LOWER YIELDS BUT GOOD GRAPES,
IN MENDOCINO, SONOMA HARVESTS

louis martin
cns news & features

Mendocino and Sonoma wine growers may have lucked out. With a cold, wet winter and a spring that looked like more of the same, it could have been a catastrophe for wine grape growers. Instead it looks like a pretty good year.

Said Allan Green, owner and winemaker at Greenwood Ridge Vineyards in Mendocino county, "Although the yields were down, the quality was excellent."

Most of the harvest is now in.

The wet winter and the storms in spring were the reasons for the lower yield.

In Anderson Valley, said Green, "it was so cold this spring, or this so-called spring," that the bloom did not get a chance to set properly for some wine grapes.

For Gewurztraminer, an early-bloomer, yields were down as much as 80%. "It was trying to bloom," said Green, "just when we had some really unnaturally cold and rainy weather." Green calls the flowering stage a "critical point" when relatively warm, dry weather is required.

Jim Sallee, deputy agricultural commissioner in Sonoma county, said some Sonoma growers were down as much as 60% on "some small blocks, but most growers were in the 85 to 90% range." Percentages are comparisons to a twenty-year average.

Merlot and Chardonnay yields were down the most in Sonoma county, said Sallee.

While the wet, cold winter hurt the bloom and reduced the yield, the lack of rain during the fall harvest season has been a blessing. "We didn't have our typical bunch rots and problems with funguses.

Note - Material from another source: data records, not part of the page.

/-- V-SEQ-5: a length above MSG_MAX (here the largest of all, which exceeds every MSG_MAX) gives STATUS 0x50A and nothing else. -/
theorem test_signp_bad_length : after 0x42000000 (withF 1 5 { State.reset with valid := true, msglen := 0xFFFFFFFF })
    (fun t => t.statusWord = 0x50A && (t.readF 1).val = 5) = true := by
  have hl : ((withF 1 5 { State.reset with valid := true, msglen := 0xFFFFFFFF }).withFetchWord 32 0x42000000).lengthOk =
      false := by
    have := msgMax_le
    have hx : (0xFFFFFFFF : Word).toNat = 2 ^ 32 - 1 := by decide
    simp only [State.lengthOk, withF, State.writeF, State.withFetchWord, decide_eq_false_iff_not, hx]
    omega
  rw [after_eq (by decide +kernel : _ = Except.ok Instr.signp)
    (by simp only [exec, execSignp, hl, Bool.false_eq_true, if_false]; rfl)]
  decide +kernel

/-- V-VER-4: R = y = 2 does not decode. -/
theorem test_verify_bad_signature : after 0x43000000
    (withSlot 0 0x0200000000000000000000000000000000000000000000000000000000000000 State.reset)
    (fun t => t.statusWord = 0x102 && t.hashSent = []) = true := by decide +kernel

/-- V-VER-7: R is checked before the public key. -/
theorem test_verify_checks_r_first : after 0x43000000
    (withSlot 0 0x0200000000000000000000000000000000000000000000000000000000000000
      (withSlot 2 0x0200000000000000000000000000000000000000000000000000000000000000 State.reset))
    (fun t => t.statusWord = 0x102) = true := by decide +kernel

/-- V-SEQ-6: ILL survives CLR. -/
theorem test_clr_keeps_ill : after 0x44000000 (withF 2 5 (withSlot 3 0x72 { State.reset with ill := true, msglen := 1 }))
    (fun t => t.statusWord = 6 && (t.readF 2).val = 0 && t.mem = [] && t.msglen = 0) = true := by decide +kernel

/-- V-ILL-47. -/
theorem test_illegal_word_keeps_the_flags : after 0x10800000 (withF 0 5 { State.reset with valid := true, eq := true })
    (fun t => t.statusWord = 0x41E && (t.readF 0).val = 5) = true := by decide +kernel

/-! ### Host window (section 3.12) -/

/-- V-HOST-2. -/
theorem test_host_write_io : served (.access (.write 32 0x080 0x04030201)) State.reset
    (fun t => t.mem = [(0x080, 1), (0x081, 2), (0x082, 3), (0x083, 4)] && t.replies = [.ok]) = true := by decide +kernel

/-- V-HOST-3. -/
theorem test_host_read_io :
    served (.access (.read 32 0x080)) { State.reset with mem := [(0x080, 1), (0x081, 2), (0x082, 3), (0x083, 4)] }
      (fun t => t.replies = [.data 0x04030201]) = true := by decide +kernel

/-- V-HOST-4: the CMD write latches the word, and STATUS then reads 1. -/
theorem test_host_write_cmd : served (.access (.write 32 0x000 0x1C000000)) State.reset
    (fun t => t.cmd = some 0x1C000000 && t.statusWord = 1) = true := by decide +kernel

/-- V-HOST-5. -/
theorem test_host_status_while_busy :
    served (.access (.read 32 0x004)) { State.reset with cmd := some 0x1C000000, busyLeft := 1, ill := true }
      (fun t => t.replies = [.data 1] && t.cmd = some 0x1C000000) = true := by decide +kernel

/-- V-HOST-26: any other access is held until the completion step has run. -/
theorem test_host_access_is_held :
    served (.access (.read 32 0x080)) { State.reset with cmd := some 0x1C000000, busyLeft := 1 }
      (fun t => t.replies = [] && t.inputs = [.access (.read 32 0x080)] && t.cmd = none && t.done) = true := by decide +kernel

/-- V-HOST-17 to V-HOST-22 and V-HOST-24. -/
theorem test_host_access_errors :
    ([.read 32 0x00C, .read 32 0x07C, .write 32 0x100 0, .read 32 0xFFC, .read 32 0x082, .read 16 0x080, .read 64 0x080] :
      List HostAccess).all (fun a => served (.access a) State.reset (fun t => t = { State.reset with replies := [.hostErr] }))
      = true := by decide +kernel

/-! ### Witnesses: states and operands that meet the hypotheses of the obligations -/

/-- The neutral stands for (0, 1). -/
theorem represents_neutral : Represents Point.neutral 0 1 where
  z_ne := fun h => absurd (toZ_eq_zero.1 h) (by decide +kernel)
  x_eq := by simp [Point.neutral]
  y_eq := by simp [Point.neutral]
  t_eq := by simp [Point.neutral]
  curve := by simp [CurveEq]

/-- BASE stands for (Bx, By). -/
theorem represents_base : Represents basePoint (Fe.toZ baseX) (Fe.toZ baseY) where
  z_ne := fun h => absurd (toZ_eq_zero.1 h) (by decide +kernel)
  x_eq := by simp [basePoint]
  y_eq := by simp [basePoint]
  t_eq := by
    have h : baseT = fmul baseX baseY := by decide +kernel
    simp [basePoint, h]
  curve := by
    have h : fadd (fneg (fsqr baseX)) (fsqr baseY) =
        fadd (Fe.ofNat 1) (fmul (fmul curveD (fsqr baseX)) (fsqr baseY)) := by decide +kernel
    have := congrArg Fe.toZ h
    simpa [CurveEq] using this

/-- The other tuple of the neutral, (0, p - 1, 0, p - 1) (V-PT-DBL-2). -/
theorem represents_doubled_neutral : Represents (pdbl Point.neutral) 0 1 where
  z_ne := fun h => absurd (toZ_eq_zero.1 h) (by decide +kernel)
  x_eq := by simp [toZ_pdbl_X, Point.neutral]
  y_eq := by simp [toZ_pdbl_Y, toZ_pdbl_Z, Point.neutral]; norm_num
  t_eq := by simp [toZ_pdbl_T, Point.neutral]
  curve := by simp [CurveEq]

/-- A state with a latched word, the busy interval over. -/
def latched (w : Word) : State := { State.reset with cmd := some w }

theorem witness_DecodeOfEncodeIsTheCommand :
    Instr.wf (.fsqrt 7 6 0) = true ∧ Instr.wf (.kst 2 .wide) = true ∧ Instr.wf .clr = true := by decide

theorem witness_EncodeOfDecodeIsTheWord : decode 0x17700600 = .ok (.fsqrt 7 6 0) := by decide +kernel

/-- Fields at the edges of their ranges, and each just past its range. -/
theorem witness_WordIsLegalExactlyWhenItsFieldsFit :
    FormatAdmits (WordFields.of 0x10777000) ∧ FormatAdmits (WordFields.of 0x30000012) ∧
    ¬FormatAdmits (WordFields.of 0x30000013) ∧
    (latched 0x10800000).cmd = some 0x10800000 ∧ CompletionDue (latched 0x10800000) ∧
    ¬FormatAdmits (WordFields.of 0x10800000) := by
  refine ⟨?_, ?_, ?_, rfl, .inl rfl, ?_⟩ <;> simp [FormatAdmits, WordFields.of]

/-- Each of the three ways the completion step can be due. -/
theorem witness_StepRunsTheDecodedCommand :
    ((latched 0x43000000).cmd = some 0x43000000 ∧ CompletionDue (latched 0x43000000)) ∧
    CompletionDue { latched 0x43000000 with inputs := [.access (.read 32 4)] } ∧
    CompletionDue { latched 0x43000000 with busyLeft := 5, inputs := [.access (.read 32 0)] } ∧
    decode 0x43000000 = .ok .verify ∧ decodeTableWord 32 0x43000000 = some .verify := by
  refine ⟨⟨rfl, .inl rfl⟩, .inr (.inl rfl), .inr (.inr ⟨_, _, rfl, by simp⟩), ?_, ?_⟩ <;> decide +kernel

In that way I think we got out unscathed."

On another positive note, Sallee said that some of the problems anticipated because of the winter flooding did not materialize. "Things seemed to dry out."

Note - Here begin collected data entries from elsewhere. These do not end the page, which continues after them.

-- ==== Sys2Proof/Word.lean ====
section
/-!
DEFINITION. Word.lean: bytes, little-endian byte strings, the 256-byte sector, and the small index types of the module.
R3 (spec/00_scope.md): bit 0 of every field, register and memory word is its least significant bit; multi-byte fields are little-endian.
-/

namespace Sys2Proof

/-- One byte. -/
abbrev Byte := BitVec 8
/-- A string of bytes, the byte at the lowest offset first. -/
abbrev Bytes := List Byte
/-- A 256-byte sector (R253, R388), byte 0 in bits [7:0]. -/
abbrev Sector := BitVec 2048

/-- Partition number 0..63 (R425). -/
abbrev PartId := Fin 64
/-- Ring number 0..15 of a partition (R181). -/
abbrev RingId := Fin 16
/-- Logical array number 0..127 (R2). -/
abbrev ArrayId := Fin 128
/-- Strait number 0..17 (R269). -/
abbrev StraitId := Fin 18
/-- HBM stack number 0..23 (R233). -/
abbrev StackId := Fin 24
/-- A die: 0..3 are the array dies A0..A3, 4 is the hub. -/
abbrev DieId := Fin 5
/-- Device ID of a module or memory node (R234, R280). -/
abbrev Device := BitVec 16
/-- Bindery session index 0x00..0xFE (R312). -/
abbrev SessIx := Nat

/-- Little-endian value of a byte string (R3). -/
def leNat : Bytes → Nat
  | [] => 0
  | b :: bs => b.toNat + 256 * leNat bs

/-- The `k` low bytes of `n`, little-endian (R3). -/
def leBytes : Nat → Nat → Bytes
  | 0, _ => []
  | k + 1, n => BitVec.ofNat 8 n :: leBytes k (n / 256)

/-- `k` zero bytes. -/
def zeros (k : Nat) : Bytes := List.replicate k 0

/-- Bytes `off .. off+len-1` of a byte string, zero beyond its end. -/
def slice (bs : Bytes) (off len : Nat) : Bytes :=
  let t := (bs.drop off).take len
  t ++ zeros (len - t.length)

/-- Bits `[lo + w - 1 : lo]` of a number. -/
def bitsOf (v lo w : Nat) : Nat := (v / 2 ^ lo) % 2 ^ w

/-- Two's-complement reading of the low `w` bits (R14). -/
def signedOf (w v : Nat) : Int :=
  let u := v % 2 ^ w
  if u < 2 ^ (w - 1) then (u : Int) else (u : Int) - 2 ^ w

/-- Two's-complement code of `x` in `w` bits. -/
def codeOf (w : Nat) (x : Int) : Nat := (x % (2 ^ w : Int)).toNat

/-- The number of bits that are 1 in the low `w` bits of `v`. -/
def popCount : Nat → Nat → Nat
  | 0, _ => 0
  | w + 1, v => v % 2 + popCount w (v / 2)

/-- `⌈a / b⌉` on naturals, 0 when `b = 0`. -/
def ceilDiv (a b : Nat) : Nat := (a + b - 1) / b

/-- The smallest multiple of `b` that is at least `a`. -/
def roundUp (a b : Nat) : Nat := ceilDiv a b * b

/-- Bytes of a text in ASCII. -/
def asciiBytes (t : String) : Bytes := t.toList.map (fun c => BitVec.ofNat 8 c.toNat)

end Sys2Proof
end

Sonoma runs neck and neck with Napa county in total wine grape production. Thirty-four thousand acres are under cultivation, and in 1994 the harvest yielded total revenues of $152,280,00. 1995 revenues are likely to be a little less this year, according to Sallee.

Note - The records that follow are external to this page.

-- ==== Sys2Proof/Syntax.lean ====
section
/-!
DEFINITION. Syntax.lean: the commands of the JT480, one constructor per row of spec/opcode_table.json, and the data their operands carry.
The table gives no row a bit pattern, so a command is its operands: what a message, a register write, a timer or a sensor brings with it.
-/

namespace Sys2Proof

/-- Who sent a dictionary request: the session (0 for none) and, without a session, the source address and port (R556).
`flashFails`: module flash does not take the value that the request would leave in a persistent object (R544; notes/assumptions/48.md). -/
structure Req where
  sid : Nat
  src : Nat
  flashFails : Bool := false
deriving DecidableEq, Repr

/-- The route a dictionary message came by (R541, R564, R565). -/
inductive Route where
  | sideband | fabric | mailbox
deriving DecidableEq, Repr

/-- A dictionary message (R554) as received. `op` is the command's own. `tagOk`: the envelope's tag verified (R560). `flashFails`: as in `Req`. -/
structure DictMsg where
  version : Byte
  flags : Byte
  status : Byte
  index : BitVec 16
  sub : Byte
  count : Byte
  reqId : BitVec 16
  dest : Device
  sid : Nat
  src : Nat
  seq : Nat
  offset : Nat
  reserved : BitVec 16
  data : Bytes
  tagOk : Bool
  route : Route
  flashFails : Bool := false
deriving DecidableEq, Repr

/-- The transport part of a fabric packet (R282): its class, OP, class-specific fields and payload are the command's own.
`tagOk`: the GCM tag of R284 verified under the flow's key. `reserved`: header bits [98:96]. `stray`: the class, the OP or a bit of the class-specific fields is a reserved one (R283). -/
structure Pkt where
  strait : StraitId
  psn : Nat
  ackPsn : Nat
  ackValid : Bool
  dest : Device
  src : Device
  flow : Nat
  keygen : Bool
  hops : Nat
  reserved : BitVec 3
  stray : Bool := false
  tagOk : Bool
deriving DecidableEq, Repr

/-- One 256-byte sector of ciphertext with its stored 64-bit tag (R236, R391). -/
structure StoredSector where
  cipher : Sector
  tag : BitVec 64
deriving DecidableEq, Repr

/-- What the medium delivers when a sector is read (R392, R397): as stored with some corrected symbols, altered contents,
an uncorrectable line, or a counter line or tree node (`level`) that is lost with INTEGRITY or UNCORRECTABLE. -/
inductive Delivered where
  | asStored (corrected : Nat)
  | altered (s : StoredSector)
  | uncorrectable
  | treeLost (level : Nat) (integrity : Bool)
  | linkLost
  | peerFailed
deriving DecidableEq, Repr

/-- An operand address (R159): the space code of R160 and the byte offset. -/
structure Addr where
  space : BitVec 4
  off : BitVec 56
deriving DecidableEq, Repr

/-- A global address (R234). -/
structure GAddr where
  device : Device
  space : BitVec 2
  off : BitVec 46
deriving DecidableEq, Repr

/-- What a MEMRD or MEMWR names: a global address (R283), or, on a host flow, memory of a partition at the target (R300), whose encoding the spec does not give. -/
inductive Target where
  | global (g : GAddr)
  | partition (p : PartId) (va : Nat)
deriving DecidableEq, Repr

/-- A TICK announce (R291). `prio` and `master` order masters (R206); `arrival` is its arrival in local nanoseconds after the local tick. -/
structure Announce where
  strait : StraitId
  frame : Nat
  period : Nat
  next : Option Nat
  master : Device
  prio : Nat
  succ1 : Device
  succ2 : Device
  accDelay : Nat
  hops : Nat
  arrival : Int
  residence : Nat
deriving DecidableEq, Repr

/-- A flit as the receiver sees it (R271, R273): `correctable` is the FEC's verdict, `slots` the slots it carries per virtual channel. -/
structure Flit where
  correctable : Bool
  corrected : Nat
  fseq : BitVec 12
  ackFseq : BitVec 12
  creditVc : BitVec 3
  creditSlots : BitVec 8
  kind : BitVec 2
  reserved : BitVec 3
  slots : List (Nat × Nat)
deriving DecidableEq, Repr

/-- A handshake message (R434). `hop`: the strait of a hop-key handshake; none for a pair key. -/
structure Handshake where
  hop : Option StraitId
  unit : BitVec 128
  device : Device
  nonce : BitVec 256
  kemPub : Bytes
  cert : Bytes
  lifeCycle : Byte
  debugOpen : Bool
  fwDigest : BitVec 512
  ct : Bytes
  sig : Bytes
deriving DecidableEq, Repr

/-- The header and body of a CONTRIB data packet (R324, R325) with its CSF fields (R283). -/
structure ContribMsg where
  session : Nat
  layer : Nat
  step : Nat
  chunk : Nat
  dense : Bool
  exp : Byte
  part : Nat
  parts : Nat
  source : Nat
  rescaled : Bool
  leaf : Bool
  entries : List (Nat × Int)
  reservedZero : Bool
deriving DecidableEq, Repr

/-- A PARAM or TIPIN data chunk (R338, R341): its CSF fields and its payload. -/
structure ChunkMsg where
  session : Nat
  layer : Nat
  step : Nat
  chunk : Nat
  payload : Bytes
deriving DecidableEq, Repr

/-- A roster chunk (R358): CSF and header fields, and the bitmap as a list of ranks. -/
structure RosterMsg where
  session : Nat
  sender : Nat
  effective : Nat
  epoch : Nat
  snapshot : BitVec 32
  prevSnapshot : BitVec 32
  rollback : BitVec 32
  boundary : BitVec 32
  handover : BitVec 16
  doRollback : Bool
  doHandover : Bool
  doStop : Bool
  status : Byte
  live : List Nat
deriving DecidableEq, Repr

/-- A physical upset of an array while a line drains. -/
structure Upset where
  /-- Differences in the integer segment sums: output column, segment, difference (R485). -/
  diffs : List (Nat × Nat × Int) := []
  /-- The two copies of the alignment logic have disagreed (R486): the entries that the row takes because of it, as column, element and exponent. -/
  seam : Option (List (Nat × Int × Int)) := none
deriving DecidableEq, Repr

/-- What a frame tick finds at the tick instant, apart from the state: sensor values, attributions and the progress of transfers. -/
structure TickIn where
  /-- Whole degrees C of A0..A3 and H (R212, R549). -/
  temps : List Nat
  /-- The Lighthouse record reached the hub by step 6 (R213). -/
  recordArrived : Bool
  /-- The hub's own input-energy estimate of the ended frame in uJ (R213). -/
  hubEstimate : Nat
  /-- Length of the ended frame on the Lighthouse oscillator in us (R522). -/
  lengthUs : Nat
  /-- Advisory energy per partition in uJ (R536). -/
  attributed : List (PartId × Nat)
  /-- Advisory energy of the module base in uJ (R553). -/
  baseAttributed : Nat
  /-- Bytes that transfers still running have committed: array, entry, bytes (R172). -/
  moved : List (ArrayId × Nat × Nat)
  /-- Clocks since the start for slices still running (R186): partition, ring, clocks. -/
  clocks : List (PartId × RingId × Nat)
  /-- Sectors that the on-die scrub has corrected since the tick before, by stack (R254). -/
  scrub : List (StackId × Nat)
  /-- Clocks that a pass still running has waited since its last row or load: array, entry, and its BUBBLE, STALL and LOAD cycles (R58, R85). -/
  waits : List (ArrayId × Nat × Nat × Nat × Nat)
  /-- Candidates that a master reaches: priority and device (R203). -/
  reached : List (Nat × Device)
deriving DecidableEq, Repr

/-- A temperature sensor (R216, R254). -/
inductive TempSource where
  | die (d : DieId)
  | stack (k : StackId)
deriving DecidableEq, Repr

/-- A ready signal of R585. -/
inductive Ready where
  | railGood | pllLock | repairDone | trainDone (k : StackId) | logicReady
deriving DecidableEq, Repr

/-- How a strait training ended (R270): healthy data lanes in use, or failed. -/
inductive TrainResult where
  | lanes (n : Nat)
  | failed
deriving DecidableEq, Repr

/-- Why a strait goes down (R278). -/
inductive DownCause where
  | replayFailed | noCodeword | signalLost
deriving DecidableEq, Repr

/-- The outcome of a scan test (R497). -/
inductive TestResult where
  | pass
  | failRepairable (row : Bool)
  | failReproduced
deriving DecidableEq, Repr

/-- An unnumbered host request before IDE is up (R298). -/
inductive HostReq where
  | config | doe | spdm | other
deriving DecidableEq, Repr

/-- A request on the Lighthouse read-request port or at its mirror (R516, R535). -/
inductive LhRead where
  | minute (n : Nat) | seal (h : Nat) (off : Nat) | certificate (off : Nat)
deriving DecidableEq, Repr

/-- Which Lighthouse query subindex a session writes (R534). -/
inductive LhQueryKind where
  | frame | minute | hour | sealOffset | certOffset
deriving DecidableEq, Repr

/-- A calibration change as it reaches the Lighthouse (R531). -/
structure Calibration where
  lhUnit : BitVec 128
  nonce : BitVec 256
  body : Bytes
  signerKey : Bytes
  sig : Bytes
deriving DecidableEq, Repr

/-- A causeway unit as it arrives: its 256 bytes, and whether its tag verified (R294; notes/assumptions/114.md). -/
structure CswUnit where
  bytes : Bytes
  tagOk : Bool
deriving DecidableEq, Repr

/-- A read of a home's memory: the sectors that it asks for, and whether the home's RS(68,64) code finds one of them uncorrectable (R236, R262). -/
structure HomeRead where
  sectors : Nat
  bad : Bool := false
deriving DecidableEq, Repr

/-- The endpoint that a host request comes to, and whether the request passed the IDE stream's integrity check (R298; notes/assumptions/114.md). -/
structure HostLink where
  strait : StraitId
  ideOk : Bool := true
deriving DecidableEq, Repr

/-- A message of the mailbox, and the RESPONSE that comes back where another module executes it (R565; notes/assumptions/39.md). -/
structure MailRequest where
  msg : DictMsg
  back : Option Bytes := none
deriving DecidableEq, Repr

Even though this year's yield is down, Green said, "Generally, everybody's real happy with the grapes we do have."

He's also very optimistic about Greenwood Ridge Vineyards Merlot. "What you really want is grapes that get nice and ripe but take a long time to do it, and that's what we had with the Merlot this year."

He's picking cabernet sauvignon this week. "We're usually one of the last," said Green. In Sonoma county 98% of the grapes have been harvested.